Intel is buying chip maker Altera. Charter is buying Time Warner Cable. All the big drug makers are buying all the mediums-sized ones.

Great news, right? If these huge companies with their top-of-the-line analytical tools and deep insight into their markets think paying way up to build empires is wise, then the stock market, far from being overvalued, must be cheap.

Right. Except that history says the opposite. One of the best signals that a bubble is about to burst is rich people with too much money doing stupid things.

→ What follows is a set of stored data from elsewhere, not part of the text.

/-- A memory access that the checks have passed; the contents of the boot ROM are not given (a free value). -/
def Dev.memAccess (d : Dev) (m : Mem) (a : Acc) (k : AccKind) (addr width v : Nat) : Dev × Mem :=
  let d := if 0x100000000 ≤ addr ∧ a.core < 12 then d.tallyC a.core 0x0E 1 else d
  if k = .write then (d.returns 0, Mem.setBytes m addr (leBytes width v))
  else if addr < 0x40000 then
    let r := d.fresh (8 * width)
    (r.2.returns r.1, m)
  else (d.returns (leNat (Mem.bytes m addr width)), m)

/-- An access of a core (R333–R335): to a register, or to memory, whose last byte is checked as its first is. -/
def Dev.access (d : Dev) (m : Mem) (a : Acc) (k : AccKind) (addr width v : Nat) : Dev × Mem :=
  if !d.actsAs a then (d, m)
  else if d.injected a addr then (d.turnedAway a k addr .falsified, m)
  else if (window addr).isSome then
    if badWidth addr width then (d.widthRefused a addr, m)
    else
      match checkAccess m d a k addr with
      | .pass => d.regAccess m a k addr v
      | x => (d.turnedAway a k addr x, m)
  else
    match checkAccess m d a k addr with
    | .pass =>
      (match checkAccess m d a k (addr + width - 1) with
        | .pass => d.memAccess m a k addr width v
        | x => (d.turnedAway a k (addr + width - 1) x, m))
    | x => (d.turnedAway a k addr x, m)

/-- The widths of an access. -/
def widthOk (width : Nat) : Bool := [1, 2, 4, 8, 16, 32, 64].contains width

def execRegisterWrite (dt : Nat) (a : Acc) (addr width v : Nat) (s : State) : Host.Outcome State Fault Refusal :=
  s.onAll dt (widthOk width) fun m d => d.access m a .write addr width v

def execCoreMemoryAccess (dt : Nat) (a : Acc) (kind : AccKind) (addr width v : Nat) (s : State) :
    Host.Outcome State Fault Refusal :=
  s.onAll dt (widthOk width) fun m d => d.access m a kind addr width v

/-- A read of a low word, 32 bits wide; of any other register, and of memory, the read is an ordinary one. -/
def execLatchingReadLo (dt : Nat) (a : Acc) (addr : Nat) (s : State) : Host.Outcome State Fault Refusal :=
  s.onAll dt true fun m d => d.access m a .read addr 4 0

end Sys2Proof.Machine
end

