/-- What acknowledgements, software faults, reset requests, the resets themselves and block resets do (spec/19_faults_and_resets.md: R445, R446, R447, R448, R449, R451, R453, R454, R455, R456). -/
def Obligations.FaultAndResetCommandsTakeEffect : Prop :=
  (∀ (s : State) (dt v : Nat) (a : Sys2Proof.Acc), let d := s.now dt
    d.mayWrite s.mem a FRM_ACK → bits 31 16 v = 0xFA17 → exec (.frmAck dt a v) s = .next (s.becomes ((d.clr FRM_STS_PEND).updFaultN))) ∧
  (∀ (s : State) (dt v : Nat) (a : Sys2Proof.Acc), let d := s.now dt
    d.mayWrite s.mem a FRM_SAFE_CTL → bits 31 16 v = 0x5AFE → bit 0 v = true → d.frm.bootHold = false → d.frm.tamperHold = false → (List.range 8).any d.keepsSafeLow = false → 
    exec (.frmSafeCtl dt a v) s = .next (s.becomes (d.pin FRM_STS_SAFE_N 1 true))) ∧
  (∀ (s : State) (dt c v : Nat) (a : Sys2Proof.Acc), let d := s.now dt
    c < 8 → d.mayWrite s.mem a (FRM_SWFAULT c) → a.guard = true ∨ bits 7 4 v = 0 → bits 1 0 v ≠ 0 → 
    exec (.frmSwfault dt a c v) s = .next (s.becomes (d.faultPost (min (bits 1 0 v) 2) 0x02 0x0005 c c [bits 31 16 v] { core := none, cause := 8 }))) ∧
  (∀ (s : State) (dt v : Nat) (a : Sys2Proof.Acc), let d := s.now dt
    d.mayWrite s.mem a (FRM_SWFAULT 8) → a.guard = true → bits 1 0 v ≠ 0 → 
    exec (.frmSwfault dt a 8 v) s = .next (s.becomes (d.faultPost (bits 1 0 v) 0x02 0x0005 (bits 7 4 v) (bits 7 4 v) [bits 31 16 v] { core := if bits 7 4 v = 8 ∧ a.core < 12 then some a.core else none, cause := 8 }))) ∧
  (∀ (s : State) (dt v : Nat) (a : Sys2Proof.Acc), let d := s.now dt
    d.mayWrite s.mem a FRM_RESET_CMD → bits 31 16 v = 0xDE5E → bits 1 0 v = 1 → 
    exec (.frmResetDevice dt a v) s = .next (s.becomes (d.startDeviceReset 2 0 0))) ∧
  (∀ (s : State) (dt v : Nat) (a : Sys2Proof.Acc), let d := s.now dt
    d.mayWrite s.mem a FRM_RESET_CMD → bits 31 16 v = 0xDE5E → bits 1 0 v = 2 → 
    exec (.frmResetBeyvo dt a v) s = .next (s.becomes (d.startBeyvoReset 6))) ∧
  (∀ (s : State) (dt bs : Nat) (ok : Bool) (r : ResetReq), let d := s.now dt
    bs < 4 → d.frm.devReset = some r → d.frm.tamperHold = false → d.frm.bootHold = false → d.frm.lockedOut = false → (d.frm.meshDue = true → ok = true) → 
    exec (.deviceReset dt bs ok) s = .next (s.becomesM ((if d.frm.resetNLow then { d with frm := FrmSt.reset, tim := TimSt.reset } else d.deviceOff.wr SID_WAKE_CAUSE 0 : Dev).start r bs) (Mem.atBoot (Mem.scrubAll s.mem true)))) ∧
  (∀ (s : State) (dt bs : Nat) (r : ResetReq), let d := s.now dt
    bs < 4 → d.frm.bvReset = some r → d.frm.tamperHold = false → d.frm.bootHold = false → d.frm.lockedOut = false → d.frm.resetNLow = false → 
    exec (.beyvoReset dt bs) s = .next (s.becomesM (d.beyvoDown.start r bs) (Mem.atBoot (Mem.scrubAll s.mem false)))) ∧
  (∀ (s : State) (dt bs : Nat), let d := s.now dt
    bs < 4 → exec (.powerOnReset dt bs) s = .next (s.becomesM (d.powerLost.powerOn bs) (Mem.flashOnly s.mem))) ∧
  (∀ (s : State) (dt us : Nat), let d := s.now dt
    10 ≤ us → exec (.resetNLow dt us) s = .next (s.becomes (d.resetN))) ∧
  (∀ (s : State) (dt : Nat), let d := s.now dt
    exec (.resetNLow dt 0) s = .next (s.becomes (d))) ∧
  (∀ (s : State) (dt c v : Nat) (a : Sys2Proof.Acc), let d := s.now dt
    c < 8 → d.mayWrite s.mem a (CA_RESET_REQ c) → bits 31 16 v = 0xC0AC → d.dDegraded c = false → d.tan.latent.find? (fun x => d.pairOwner x.1 == c) = none → 
    exec (.caResetReq dt a c v) s = .next (s.becomes (d.startCoachReset c 5))) ∧
  (∀ (s : State) (dt c v p at0 : Nat) (a : Sys2Proof.Acc), let d := s.now dt
    c < 8 → d.mayWrite s.mem a (CA_RESET_REQ c) → bits 31 16 v = 0xC0AC → d.dDegraded c = false → d.tan.latent.find? (fun x => d.pairOwner x.1 == c) = some (p, at0) → 
    exec (.caResetReq dt a c v) s = .next (s.becomes (d.pairReset p 3))) ∧
  (∀ (s : State) (dt c v : Nat) (a : Sys2Proof.Acc), let d := s.now dt
    c < 8 → d.mayWrite s.mem a (FRM_COACH_CTL c) → bits 31 16 v = 0xC0AC → d.on (MAN_COACH_CFG_EN c) = true → bit 0 v = true → bit 1 v = false → bit 2 v = false → d.dDegraded c = false → d.tan.latent.find? (fun x => d.pairOwner x.1 == c) = none → 
    exec (.frmCoachReset dt a c v) s = .next (s.becomes (d.startCoachReset c 6))) ∧
  (∀ (s : State) (dt c v : Nat) (a : Sys2Proof.Acc), let d := s.now dt
    c < 8 → d.mayWrite s.mem a (FRM_COACH_CTL c) → bits 31 16 v = 0xC0AC → d.on (MAN_COACH_CFG_EN c) = true → bit 0 v = false → bit 1 v = true → bit 2 v = false → d.dDegraded c = false → 
    exec (.frmCoachRestart dt a c v) s = .next (s.becomes (({ d with frm := { d.frm with held := d.frm.held.filter (· ≠ c) } } : Dev).coachRelease c))) ∧
  (∀ (s : State) (dt c v : Nat) (a : Sys2Proof.Acc), let d := s.now dt
    c < 8 → d.mayWrite s.mem a (FRM_COACH_CTL c) → bits 31 16 v = 0xC0AC → d.on (MAN_COACH_CFG_EN c) = true → bit 0 v = false → bit 1 v = false → bit 2 v = true → d.coachDown c = false → d.dDegraded c = false → c ∈ d.frm.dsPolicy → 
    exec (.frmCoachDsRel dt a c v) s = .next (s.becomes (({ d with frm := { d.frm with dsPolicy := d.frm.dsPolicy.filter (· ≠ c) } } : Dev).dsReleaseCoach c))) ∧
  (∀ (s : State) (dt c i cause : Nat), let d := s.now dt
    c < 8 → d.frm.coachReset.find? (·.1 == c) = some (i, cause) → d.frm.devReset = none → d.coachInGuard c = false → 
    exec (.coachReset dt c) s = .next (s.becomesM ((((((d.enterCoachReset c).resetCores c).resetUnits s.mem c).1.chanPolicy c).resetDone c cause)) (Mem.scrub (((d.enterCoachReset c).resetCores c).resetUnits s.mem c).2 (fun e => entryOwner e == c && entryScrub e)))) ∧
  (∀ (s : State) (dt v : Nat) (a : Sys2Proof.Acc), let d := s.now dt
    d.mayWrite s.mem a FRM_CTL → bit 0 v = true → exec (.frmCtlLock dt a v) s = .next (s.becomes (d.set FRM_CTL_LOCK))) ∧
  (∀ (s : State) (dt v : Nat) (a : Sys2Proof.Acc), let d := s.now dt
    d.mayWrite s.mem a FRM_BLK_RST → bits 31 16 v = 0xB1C0 → bits 2 0 v = 1 → 16 ≤ bits 8 3 v → bits 8 3 v ≤ 35 → 
    exec (.blockResetCanLin dt a v) s = .next (s.becomesM ((d.busRestart (bits 8 3 v)).post 0x02 0x0008 0 9 1 [v % 512]) (s.mem))) ∧
  (∀ (s : State) (dt v : Nat) (a : Sys2Proof.Acc), let d := s.now dt
    d.mayWrite s.mem a FRM_BLK_RST → bits 31 16 v = 0xB1C0 → bits 2 0 v = 2 → 
    exec (.blockResetTally dt a v) s = .next (s.becomesM (((d.tallyReset s.mem).1).post 0x02 0x0008 0 9 2 [v % 512]) ((d.tallyReset s.mem).2))) ∧
  (∀ (s : State) (dt v : Nat) (a : Sys2Proof.Acc), let d := s.now dt
    d.mayWrite s.mem a FRM_BLK_RST → bits 31 16 v = 0xB1C0 → bits 2 0 v = 3 → 
    exec (.blockResetOutr dt a v) s = .next (s.becomesM ((d.outrRestart).post 0x02 0x0008 0 9 3 [v % 512]) (s.mem))) ∧
  (∀ (s : State) (dt v : Nat) (a : Sys2Proof.Acc), let d := s.now dt
    d.mayWrite s.mem a FRM_BLK_RST → bits 31 16 v = 0xB1C0 → bits 2 0 v = 4 → bits 8 3 v ≤ 31 → 
    exec (.blockResetLio dt a v) s = .next (s.becomesM ((d.lioEmpty (bits 8 3 v)).post 0x02 0x0008 0 9 4 [v % 512]) (s.mem)))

And as Mitt Romney likes to say, corporations are people too -- which means they're prone to exactly this kind of herd behavior.

For proof of this you need only recall the last bubble, when household name companies were buying out their peers with abandon (i.e., with hundreds of billions of dollars of other people's money). Giants like Amro Holding NV, Equity Office Properties, and Alcan Aluminum, among many, many others were all merged into global multinationals at prices that seemed to imply blindingly-bright futures for their industries. (A complete, shockingly-long list of the acquisitions attempted and/or completed in 2007 is available here.)

As it turned out, these were terrible deals for everyone except the CEOs of the takeover targets, who got to leave at the top. And 2007 was par for the course; the same thing happened at the peak of the tech stock and junk bond bubbles. Seen through this historical lens, today's orgy of takeovers at record-high prices implies at least two things:

  • Corporations have copious free cash, due mostly to their ability to borrow at historically low interest rates, but relatively few opportunities to build value by turning that cash into new factories. So instead they choose to "rationalize" their industries by buying up the competition, closing redundant factories, laying off unneeded workers and hoping that the sum ends up being more valuable than the parts. The immediate result, however, is fewer workers with good jobs, lower growth for the economy as a whole, and therefore falling sales for those newly-rationalized industries.

  • Corporate CEOs are tired of the drudgery of actually running a business and have grown cocky after years of rising share prices. Combine these two attitudes with the afore-mentioned easy money and you get empire building. In other words, today's buyers are thinking mainly about future cocktail parties and industry conventions where they'll be treated like royalty. Shareholder value is taken for granted (because stock prices always go up, right?). The inevitable result is a string of deals done at prices that look insanely inflated a few years hence.

So is this 2007 (or 1999 or 1988) all over again? That won't be clear until the cycle turns, but if this isn't 2007, it's damn close.